Кира взглянула в окно и внезапно поняла, что он прав. Они здесь уже проезжали минут десять назад. Складывалось впечатление, что машина ездит кругами. Какую развилку он имеет в виду? Им уже много раз попадались развилки... и он всегда поворачивал направо... только... уж не одни ли и те же это были развилки? Мужик спятил - это ясно, еще и револьвером размахивает. Законченный псих. Нужно было что-то делать. Только вот что?
Все пути... все пути и скрещенья их... странствуя от края до края времени, нетрудно научиться путям, нетрудно научиться открывать пути и нетрудно научиться отнимать их...
Слова протекли через мозг и закончились улыбкой - понимающей улыбкой.
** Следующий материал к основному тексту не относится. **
-- ==== Sys2Proof/Machine/Session.lean ====
section
/-!
DEFINITION. The commands of group 0x00 (R374 to R376).
-/
namespace Sys2Proof.Machine

open Sys2Proof

/-! ### HELLO (R352, R374) -/

/-- R352: what HELLO leaves of a master's state: its own sequence alone, no event sent yet, no assembly. -/
def MasterState.opened (ms : MasterState) (h : Hdr) (mask : Nat) : MasterState :=
  { ms with
    session := true, eventMask := BitVec.ofNat 16 mask, dest := h.src, iface := h.iface, newest := some h.seq,
    seen := [⟨h.seq, none⟩], eventSeq := 0, assemblies := [] }

/-- R374: HELLO. -/
def helloBody (h : Hdr) (ps : List Byte) (s : State) : Answer :=
  if ps.length != 4 then badLength s
  else
    match firstBad [(0, be ps 0 2 < 64), (2, zeroAt ps 2 2)] with
    | some off => badParam off s
    | none =>
      let s := s.mapMaster h.iface.master fun ms => ms.opened h (be ps 0 2)
      ok (beBytes 2 8960 ++ zeros 2 ++ beBytes 4 s.bark.fwVersion.toNat) s

/-- HELLO. -/
def execHello (h : Hdr) (ps : List Byte) (s : State) : Host.Outcome State Fault Refusal :=
  .next (s.command (.hello h ps) 0x0001 h ps false (helloBody h))

/-! ### IDENTIFY (R375) -/

/-- R375: DEGRADED. -/
def State.degraded (s : State) : Nat :=
  (if s.mappedDents < 64 then 1 else 0)
    + (if s.units.populated &&& ~~~ s.units.present == 0 then 0 else 2)
    + (if s.units.clusters.any fun c => c.spare.isNone then 4 else 0)
    + (if s.units.looms.any fun l => l.lanes != 0xFFFF then 8 else 0)

/-- R38: the active positions of a cluster. -/
def Cluster.active (c : Cluster) : List Nat :=
  (List.range 17).filter fun p => c.spare != some p && !((c.shuttles[p]?).elim true (·.failed))

/-- R375: ACTIVE_SHUTTLES. -/
def State.activeShuttles (s : State) : Nat := (s.units.clusters.map fun c => c.active.length).foldl (· + ·) 0

/-- R320: this device's phase. -/
def State.phase (s : State) : Nat :=
  match s.links.device with
  | none => 0
  | some d => (nth s.links.phases d 0).toNat

/-- R375: the identity record. -/
def State.identity (s : State) : List Byte :=
  beBytes 8 Config.serial.toNat ++ [if Config.variantE then 1 else 0, 0xB1, s.bark.lifecycle, 0]
    ++ beBytes 4 s.bark.fwVersion.toNat ++ beBytes 6 Config.mac.toNat
    ++ beBytes 1 s.mappedDents ++ beBytes 1 s.degraded ++ beBytes 2 s.activeShuttles
    ++ beBytes 2 s.units.present.toNat ++ beBytes 1 (s.links.device.getD 0xFF) ++ beBytes 1 s.links.devices
    ++ beBytes 1 s.phase ++ zeros 1

/-- R375: IDENTIFY. -/
def identifyBody (ps : List Byte) (s : State) : Answer := if ps.isEmpty then ok s.identity s else badLength s

/-- IDENTIFY. -/
def execIdentify (h : Hdr) (ps : List Byte) (s : State) : Host.Outcome State Fault Refusal :=
  .next (s.command (.identify h ps) 0x0002 h ps false identifyBody)

/-! ### PING -/

/-- R374: PING. -/
def pingBody (ps : List Byte) (s : State) : Answer := if ps.length ≤ 8960 then ok ps s else badLength s

/-- PING. -/
def execPing (h : Hdr) (ps : List Byte) (s : State) : Host.Outcome State Fault Refusal :=
  .next (s.command (.ping h ps) 0x0003 h ps false pingBody)

/-! ### STATUS (R372, R376) -/

/-- R372: PROTO_COUNTS. -/
def MasterState.counts (ms : MasterState) : List Byte :=
  beBytes 2 ms.badHeader.toNat ++ beBytes 2 ms.stale.toNat ++ beBytes 4 ms.duplicates.toNat
    ++ beBytes 4 ms.eventsDropped.toNat ++ beBytes 2 ms.fragExpired.toNat ++ beBytes 2 ms.notRoot.toNat

/-- R376: FAILED_LOOMS. -/
def State.failedLooms (s : State) : Nat := maskOf 68 fun n => (s.loom n).failed

/-- R376: the status record. -/
def State.statusRecord (s : State) : List Byte :=
  beBytes 1 s.power.state.code ++ beBytes 1 s.degraded ++ beBytes 1 s.mappedDents ++ zeros 1
    ++ beBytes 2 s.sched.jobs.length ++ beBytes 2 s.audio.streams.length ++ beBytes 4 s.sysFree
    ++ beBytes 16 s.failedLooms ++ zeros 4 ++ s.proto.host.counts ++ s.proto.mgmt.counts
    ++ (s.memory.vaultCorr.flatMap fun c => beBytes 4 c.toNat) ++ (s.memory.chCorr.flatMap fun c => beBytes 4 c.toNat)

/-- R376: STATUS. -/
def statusBody (ps : List Byte) (s : State) : Answer := if ps.isEmpty then ok s.statusRecord s else badLength s

/-- STATUS. -/
def execStatus (h : Hdr) (ps : List Byte) (s : State) : Host.Outcome State Fault Refusal :=
  .next (s.command (.status h ps) 0x0004 h ps false statusBody)

/-! ### RESET -/

/-- R374, R572, R563: RESET answers and its reset follows. -/
def resetBody (ps : List Byte) (s : State) : Answer :=
  if ps.length != 4 then badLength s
  else
    match firstBad [(0, be ps 0 1 ≤ 1), (1, zeroAt ps 1 3)] with
    | some off => badParam off s
    | none => ok [] (s.mapPower fun p => { p with boot := if be ps 0 1 == 0 then .warmPending else .coldPending })

/-- RESET. -/
def execReset (h : Hdr) (ps : List Byte) (s : State) : Host.Outcome State Fault Refusal :=
  .next (s.command (.reset h ps) 0x0005 h ps false resetBody)

/-! ### PACE_READ (R51, R374) -/

/-- R51: a pace record. -/
def PaceCounter.record (c : PaceCounter) : List Byte :=
  beBytes 8 c.waves.toNat ++ beBytes 1 c.kind ++ beBytes 1 c.index
    ++ beBytes 6 (c.minRate.toNat * 2 ^ 22 + (if c.valid then 2 ^ 21 else 0) + c.rate.toNat)

/-- R374: the units of a kind. -/
def paceUnits (kind : Nat) : Nat := if kind == 0 then 68 else if kind == 1 then 16 else 1

/-- R374: whether a PACE_READ names a counter. -/
def paceNamed (kind first count : Nat) (c : PaceCounter) : Bool :=
  kind == 0xFF || (c.kind == kind && first ≤ c.index && c.index < first + count)

/-- R374: PACE_READ. -/
def paceReadBody (ps : List Byte) (s : State) : Answer :=
  if ps.length != 4 then badLength s
  else
    let kind := be ps 0 1; let first := be ps 1 1; let count := be ps 2 1
    match firstBad [(0, kind ≤ 2 || kind == 0xFF), (1, kind == 0xFF || first + count ≤ paceUnits kind),
        (2, kind == 0xFF || count != 0), (3, be ps 3 1 ≤ 1)] with
    | some off => badParam off s
    | none =>
      let read := fun (c : PaceCounter) => paceNamed kind first count c && s.domainOn c.domain
      let records := (s.pace.counters.filter read).flatMap PaceCounter.record
      let cleared := s.pace.counters.map fun c => if read c then { c with minRate := 0, cleared := true } else c
      if be ps 3 1 == 0 then ok records s else ok records { s with pace := { s.pace with counters := cleared } }

/-- PACE_READ. -/
def execPaceRead (h : Hdr) (ps : List Byte) (s : State) : Host.Outcome State Fault Refusal :=
  .next (s.command (.paceRead h ps) 0x0006 h ps false paceReadBody)

end Sys2Proof.Machine
end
Но понимание сразу исчезло, вновь сменившись страхом и паникой.
Тело отчаянно затекло, и Кира попыталась перевернуться на спину. Нижней половине туловища стало значительно легче, но плечевые суставы сразу же протестующее заныли. Она приподняла согнутые ноги, и из кармана брюк вдруг выскользнула забытая зажигалка, проехалась по ее боку и остановилась в районе подмышки.
- Что ты там возишься?! - Юрий обернулся, и Кира застыла, моля про себя, чтоб он не увидел зажигалки.
- Ложусь удобней, а то болит уже все!.. Что - и это нельзя?!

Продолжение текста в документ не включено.